__TASK REQUIREMENTS__: Would you copy all lines in the data that contain the word "then"?

__DATA PROVIDED__:
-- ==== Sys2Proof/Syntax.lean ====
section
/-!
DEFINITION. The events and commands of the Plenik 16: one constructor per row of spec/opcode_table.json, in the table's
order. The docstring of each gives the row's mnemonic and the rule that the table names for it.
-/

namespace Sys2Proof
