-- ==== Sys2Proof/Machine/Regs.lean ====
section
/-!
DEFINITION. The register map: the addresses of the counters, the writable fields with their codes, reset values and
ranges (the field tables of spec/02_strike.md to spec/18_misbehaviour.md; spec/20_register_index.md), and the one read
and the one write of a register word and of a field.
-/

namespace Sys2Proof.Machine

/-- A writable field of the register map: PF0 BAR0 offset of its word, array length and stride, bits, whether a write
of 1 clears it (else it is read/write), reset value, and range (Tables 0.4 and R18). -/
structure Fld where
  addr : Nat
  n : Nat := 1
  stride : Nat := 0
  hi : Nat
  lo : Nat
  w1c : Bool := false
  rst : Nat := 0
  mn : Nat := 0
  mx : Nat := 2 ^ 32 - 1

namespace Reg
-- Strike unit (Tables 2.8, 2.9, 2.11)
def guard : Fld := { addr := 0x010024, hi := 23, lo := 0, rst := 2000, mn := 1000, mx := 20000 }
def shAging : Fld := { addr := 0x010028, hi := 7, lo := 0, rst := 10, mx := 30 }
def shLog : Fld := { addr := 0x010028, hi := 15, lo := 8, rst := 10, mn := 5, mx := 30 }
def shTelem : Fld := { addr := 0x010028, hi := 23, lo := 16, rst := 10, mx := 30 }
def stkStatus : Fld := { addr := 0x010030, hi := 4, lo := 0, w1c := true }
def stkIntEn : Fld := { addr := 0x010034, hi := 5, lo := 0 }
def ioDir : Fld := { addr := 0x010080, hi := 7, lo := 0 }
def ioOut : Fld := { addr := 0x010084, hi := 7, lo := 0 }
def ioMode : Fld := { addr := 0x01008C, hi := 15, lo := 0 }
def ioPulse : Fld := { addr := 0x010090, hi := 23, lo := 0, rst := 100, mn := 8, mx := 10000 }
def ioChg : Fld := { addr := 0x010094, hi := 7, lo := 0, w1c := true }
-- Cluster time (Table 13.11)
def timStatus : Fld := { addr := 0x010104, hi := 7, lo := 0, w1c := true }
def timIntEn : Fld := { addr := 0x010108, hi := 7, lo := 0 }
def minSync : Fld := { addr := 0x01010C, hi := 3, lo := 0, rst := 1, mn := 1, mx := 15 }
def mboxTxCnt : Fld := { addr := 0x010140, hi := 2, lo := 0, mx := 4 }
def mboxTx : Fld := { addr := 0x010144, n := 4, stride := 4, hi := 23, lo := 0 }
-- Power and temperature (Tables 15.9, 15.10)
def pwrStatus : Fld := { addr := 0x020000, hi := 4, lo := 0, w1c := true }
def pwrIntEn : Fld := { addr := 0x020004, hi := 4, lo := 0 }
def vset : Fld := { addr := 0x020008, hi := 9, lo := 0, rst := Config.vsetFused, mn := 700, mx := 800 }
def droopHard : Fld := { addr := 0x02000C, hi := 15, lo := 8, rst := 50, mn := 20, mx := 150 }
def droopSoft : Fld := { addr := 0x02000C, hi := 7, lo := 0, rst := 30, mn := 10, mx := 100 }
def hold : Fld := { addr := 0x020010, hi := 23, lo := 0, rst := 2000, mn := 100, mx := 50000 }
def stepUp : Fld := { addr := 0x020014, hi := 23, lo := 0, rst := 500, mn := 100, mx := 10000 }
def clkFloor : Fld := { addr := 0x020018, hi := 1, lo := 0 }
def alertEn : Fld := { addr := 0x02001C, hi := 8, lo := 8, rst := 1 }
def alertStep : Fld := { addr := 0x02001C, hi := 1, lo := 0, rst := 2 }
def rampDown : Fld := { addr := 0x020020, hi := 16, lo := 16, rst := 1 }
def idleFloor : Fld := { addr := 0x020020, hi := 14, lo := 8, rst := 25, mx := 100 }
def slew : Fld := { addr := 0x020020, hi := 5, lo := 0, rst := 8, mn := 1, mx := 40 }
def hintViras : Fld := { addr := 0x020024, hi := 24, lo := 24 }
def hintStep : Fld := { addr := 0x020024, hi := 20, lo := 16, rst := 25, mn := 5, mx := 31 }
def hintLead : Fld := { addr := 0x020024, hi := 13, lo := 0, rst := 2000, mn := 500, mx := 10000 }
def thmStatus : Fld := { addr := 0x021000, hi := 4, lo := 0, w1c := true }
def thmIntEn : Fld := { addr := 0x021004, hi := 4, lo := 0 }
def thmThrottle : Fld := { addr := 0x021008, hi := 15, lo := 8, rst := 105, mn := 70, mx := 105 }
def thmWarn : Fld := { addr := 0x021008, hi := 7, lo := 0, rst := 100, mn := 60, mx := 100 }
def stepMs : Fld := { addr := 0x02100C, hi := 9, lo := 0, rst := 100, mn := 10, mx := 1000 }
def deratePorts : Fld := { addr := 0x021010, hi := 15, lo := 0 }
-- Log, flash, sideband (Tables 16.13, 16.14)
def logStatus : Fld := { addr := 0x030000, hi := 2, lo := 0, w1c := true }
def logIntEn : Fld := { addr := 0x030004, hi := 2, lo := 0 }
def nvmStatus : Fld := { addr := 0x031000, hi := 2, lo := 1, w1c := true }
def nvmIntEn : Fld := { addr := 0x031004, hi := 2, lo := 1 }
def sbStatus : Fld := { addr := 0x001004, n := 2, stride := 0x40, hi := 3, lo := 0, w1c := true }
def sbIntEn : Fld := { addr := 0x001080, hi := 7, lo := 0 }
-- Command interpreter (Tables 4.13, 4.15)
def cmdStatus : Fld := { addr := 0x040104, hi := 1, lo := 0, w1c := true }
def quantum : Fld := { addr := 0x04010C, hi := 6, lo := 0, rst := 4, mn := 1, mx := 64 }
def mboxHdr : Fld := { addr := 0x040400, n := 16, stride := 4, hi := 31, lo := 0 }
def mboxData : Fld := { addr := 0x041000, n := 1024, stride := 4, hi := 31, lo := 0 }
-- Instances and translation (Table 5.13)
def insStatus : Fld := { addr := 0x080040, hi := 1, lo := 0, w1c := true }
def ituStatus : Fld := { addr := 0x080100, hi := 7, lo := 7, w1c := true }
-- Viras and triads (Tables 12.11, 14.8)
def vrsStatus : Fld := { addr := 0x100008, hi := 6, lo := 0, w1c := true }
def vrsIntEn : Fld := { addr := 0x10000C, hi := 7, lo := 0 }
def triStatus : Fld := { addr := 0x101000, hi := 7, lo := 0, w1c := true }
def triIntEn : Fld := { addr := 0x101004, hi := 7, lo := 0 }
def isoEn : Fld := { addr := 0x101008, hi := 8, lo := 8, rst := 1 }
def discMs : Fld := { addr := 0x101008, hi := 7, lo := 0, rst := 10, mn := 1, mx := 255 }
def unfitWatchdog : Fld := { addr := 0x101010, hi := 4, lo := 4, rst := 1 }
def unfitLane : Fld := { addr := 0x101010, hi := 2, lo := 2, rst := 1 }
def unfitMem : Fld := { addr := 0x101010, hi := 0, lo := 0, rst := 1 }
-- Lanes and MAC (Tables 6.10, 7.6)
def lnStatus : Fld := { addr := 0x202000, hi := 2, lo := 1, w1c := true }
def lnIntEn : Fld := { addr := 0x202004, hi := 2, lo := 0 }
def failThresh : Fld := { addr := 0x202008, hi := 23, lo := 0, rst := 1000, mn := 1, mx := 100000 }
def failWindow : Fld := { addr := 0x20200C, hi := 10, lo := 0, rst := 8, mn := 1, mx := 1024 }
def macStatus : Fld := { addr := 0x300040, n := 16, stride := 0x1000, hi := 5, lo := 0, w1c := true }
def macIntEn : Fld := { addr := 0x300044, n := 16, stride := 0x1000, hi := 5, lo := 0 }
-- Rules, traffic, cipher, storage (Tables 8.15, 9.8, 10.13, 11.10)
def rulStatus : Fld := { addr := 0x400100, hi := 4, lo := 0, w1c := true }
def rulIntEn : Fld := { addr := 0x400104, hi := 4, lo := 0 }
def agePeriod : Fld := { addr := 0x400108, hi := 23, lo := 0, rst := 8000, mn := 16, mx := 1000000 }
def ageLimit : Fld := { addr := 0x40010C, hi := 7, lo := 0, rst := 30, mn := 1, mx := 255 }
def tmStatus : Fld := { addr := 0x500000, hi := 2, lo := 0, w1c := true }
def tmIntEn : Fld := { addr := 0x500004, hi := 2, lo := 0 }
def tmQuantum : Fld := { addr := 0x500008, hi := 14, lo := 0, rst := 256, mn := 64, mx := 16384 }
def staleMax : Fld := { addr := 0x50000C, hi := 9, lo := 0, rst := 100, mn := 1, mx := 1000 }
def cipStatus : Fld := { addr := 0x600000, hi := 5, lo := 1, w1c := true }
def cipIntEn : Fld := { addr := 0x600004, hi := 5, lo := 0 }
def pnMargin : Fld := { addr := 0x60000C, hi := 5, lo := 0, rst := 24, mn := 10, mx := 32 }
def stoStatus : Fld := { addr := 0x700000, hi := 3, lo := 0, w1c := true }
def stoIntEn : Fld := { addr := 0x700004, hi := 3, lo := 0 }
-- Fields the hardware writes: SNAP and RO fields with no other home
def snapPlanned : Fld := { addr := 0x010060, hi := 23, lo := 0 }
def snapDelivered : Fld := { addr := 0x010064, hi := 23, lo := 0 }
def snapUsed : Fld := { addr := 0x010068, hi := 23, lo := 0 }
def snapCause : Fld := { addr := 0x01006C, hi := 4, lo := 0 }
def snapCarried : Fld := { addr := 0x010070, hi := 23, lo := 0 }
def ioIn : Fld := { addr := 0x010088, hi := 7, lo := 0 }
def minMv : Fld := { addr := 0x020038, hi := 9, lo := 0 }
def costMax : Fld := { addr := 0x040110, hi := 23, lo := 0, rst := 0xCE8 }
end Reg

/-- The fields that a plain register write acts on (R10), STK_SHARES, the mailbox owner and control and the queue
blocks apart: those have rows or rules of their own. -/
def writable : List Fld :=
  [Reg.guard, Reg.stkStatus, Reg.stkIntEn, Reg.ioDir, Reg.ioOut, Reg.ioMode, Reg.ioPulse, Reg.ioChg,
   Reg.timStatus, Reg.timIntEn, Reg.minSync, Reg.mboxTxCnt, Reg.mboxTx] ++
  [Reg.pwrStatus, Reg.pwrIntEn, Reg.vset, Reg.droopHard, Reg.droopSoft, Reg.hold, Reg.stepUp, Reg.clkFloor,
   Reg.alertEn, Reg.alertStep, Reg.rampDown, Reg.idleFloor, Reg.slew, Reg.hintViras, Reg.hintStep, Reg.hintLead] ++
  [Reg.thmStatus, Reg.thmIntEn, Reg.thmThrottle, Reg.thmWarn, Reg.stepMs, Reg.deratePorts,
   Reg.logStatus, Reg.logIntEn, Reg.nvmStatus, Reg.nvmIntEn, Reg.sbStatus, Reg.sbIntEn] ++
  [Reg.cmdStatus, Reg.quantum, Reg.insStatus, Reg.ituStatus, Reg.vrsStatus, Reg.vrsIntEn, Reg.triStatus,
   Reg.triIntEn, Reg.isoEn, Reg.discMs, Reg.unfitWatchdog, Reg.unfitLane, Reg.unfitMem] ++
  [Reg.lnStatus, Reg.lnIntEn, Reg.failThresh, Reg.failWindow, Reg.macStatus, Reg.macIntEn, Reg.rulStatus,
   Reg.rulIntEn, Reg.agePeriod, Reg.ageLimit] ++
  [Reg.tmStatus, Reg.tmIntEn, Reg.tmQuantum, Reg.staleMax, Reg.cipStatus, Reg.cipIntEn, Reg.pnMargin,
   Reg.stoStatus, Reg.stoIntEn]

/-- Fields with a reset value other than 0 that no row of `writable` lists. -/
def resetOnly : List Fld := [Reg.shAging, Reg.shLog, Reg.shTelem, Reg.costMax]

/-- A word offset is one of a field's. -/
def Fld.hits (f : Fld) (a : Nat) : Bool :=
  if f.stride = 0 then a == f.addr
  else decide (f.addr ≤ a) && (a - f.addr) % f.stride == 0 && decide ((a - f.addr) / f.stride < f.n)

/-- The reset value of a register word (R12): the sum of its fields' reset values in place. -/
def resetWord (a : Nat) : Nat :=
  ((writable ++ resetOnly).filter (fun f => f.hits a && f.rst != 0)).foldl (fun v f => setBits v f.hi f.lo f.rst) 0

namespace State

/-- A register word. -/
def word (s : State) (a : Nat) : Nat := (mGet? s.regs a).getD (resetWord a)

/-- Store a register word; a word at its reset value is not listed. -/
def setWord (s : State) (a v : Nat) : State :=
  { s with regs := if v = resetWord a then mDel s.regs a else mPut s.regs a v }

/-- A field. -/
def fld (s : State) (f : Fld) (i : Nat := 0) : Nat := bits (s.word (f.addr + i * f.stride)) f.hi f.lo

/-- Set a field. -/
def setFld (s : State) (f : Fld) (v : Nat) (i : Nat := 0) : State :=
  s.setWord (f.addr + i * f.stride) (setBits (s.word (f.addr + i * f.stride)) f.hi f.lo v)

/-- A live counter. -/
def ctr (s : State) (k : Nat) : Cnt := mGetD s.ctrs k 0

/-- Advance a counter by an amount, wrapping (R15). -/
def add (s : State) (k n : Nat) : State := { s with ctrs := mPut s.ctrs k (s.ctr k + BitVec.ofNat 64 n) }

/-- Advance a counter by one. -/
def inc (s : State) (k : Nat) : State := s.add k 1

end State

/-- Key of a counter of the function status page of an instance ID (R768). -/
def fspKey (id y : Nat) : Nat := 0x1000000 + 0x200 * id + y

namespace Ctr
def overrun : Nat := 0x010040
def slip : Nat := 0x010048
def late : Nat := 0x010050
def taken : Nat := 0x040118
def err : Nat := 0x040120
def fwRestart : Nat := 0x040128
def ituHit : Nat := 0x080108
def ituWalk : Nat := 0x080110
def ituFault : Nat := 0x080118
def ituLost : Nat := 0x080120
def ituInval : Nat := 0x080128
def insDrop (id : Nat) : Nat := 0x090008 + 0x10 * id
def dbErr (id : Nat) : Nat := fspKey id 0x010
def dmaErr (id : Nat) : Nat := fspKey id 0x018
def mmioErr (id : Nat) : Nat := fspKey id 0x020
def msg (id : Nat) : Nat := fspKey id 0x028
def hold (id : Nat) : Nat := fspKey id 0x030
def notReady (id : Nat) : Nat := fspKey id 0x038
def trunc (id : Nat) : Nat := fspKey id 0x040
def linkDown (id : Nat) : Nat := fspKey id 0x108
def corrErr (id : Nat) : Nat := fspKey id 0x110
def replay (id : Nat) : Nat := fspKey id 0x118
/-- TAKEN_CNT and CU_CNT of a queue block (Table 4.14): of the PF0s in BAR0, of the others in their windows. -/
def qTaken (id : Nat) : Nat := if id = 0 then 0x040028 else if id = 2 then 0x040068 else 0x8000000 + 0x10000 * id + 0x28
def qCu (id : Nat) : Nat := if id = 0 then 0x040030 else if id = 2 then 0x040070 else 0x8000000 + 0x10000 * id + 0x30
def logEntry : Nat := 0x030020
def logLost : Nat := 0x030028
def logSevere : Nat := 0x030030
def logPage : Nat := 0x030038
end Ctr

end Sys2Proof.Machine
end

__RESPONSE TO THE TASK__:
  if f.stride = 0 then a == f.addr
  { s with regs := if v = resetWord a then mDel s.regs a else mPut s.regs a v }
def qTaken (id : Nat) : Nat := if id = 0 then 0x040028 else if id = 2 then 0x040068 else 0x8000000 + 0x10000 * id + 0x28
def qCu (id : Nat) : Nat := if id = 0 then 0x040030 else if id = 2 then 0x040070 else 0x8000000 + 0x10000 * id + 0x30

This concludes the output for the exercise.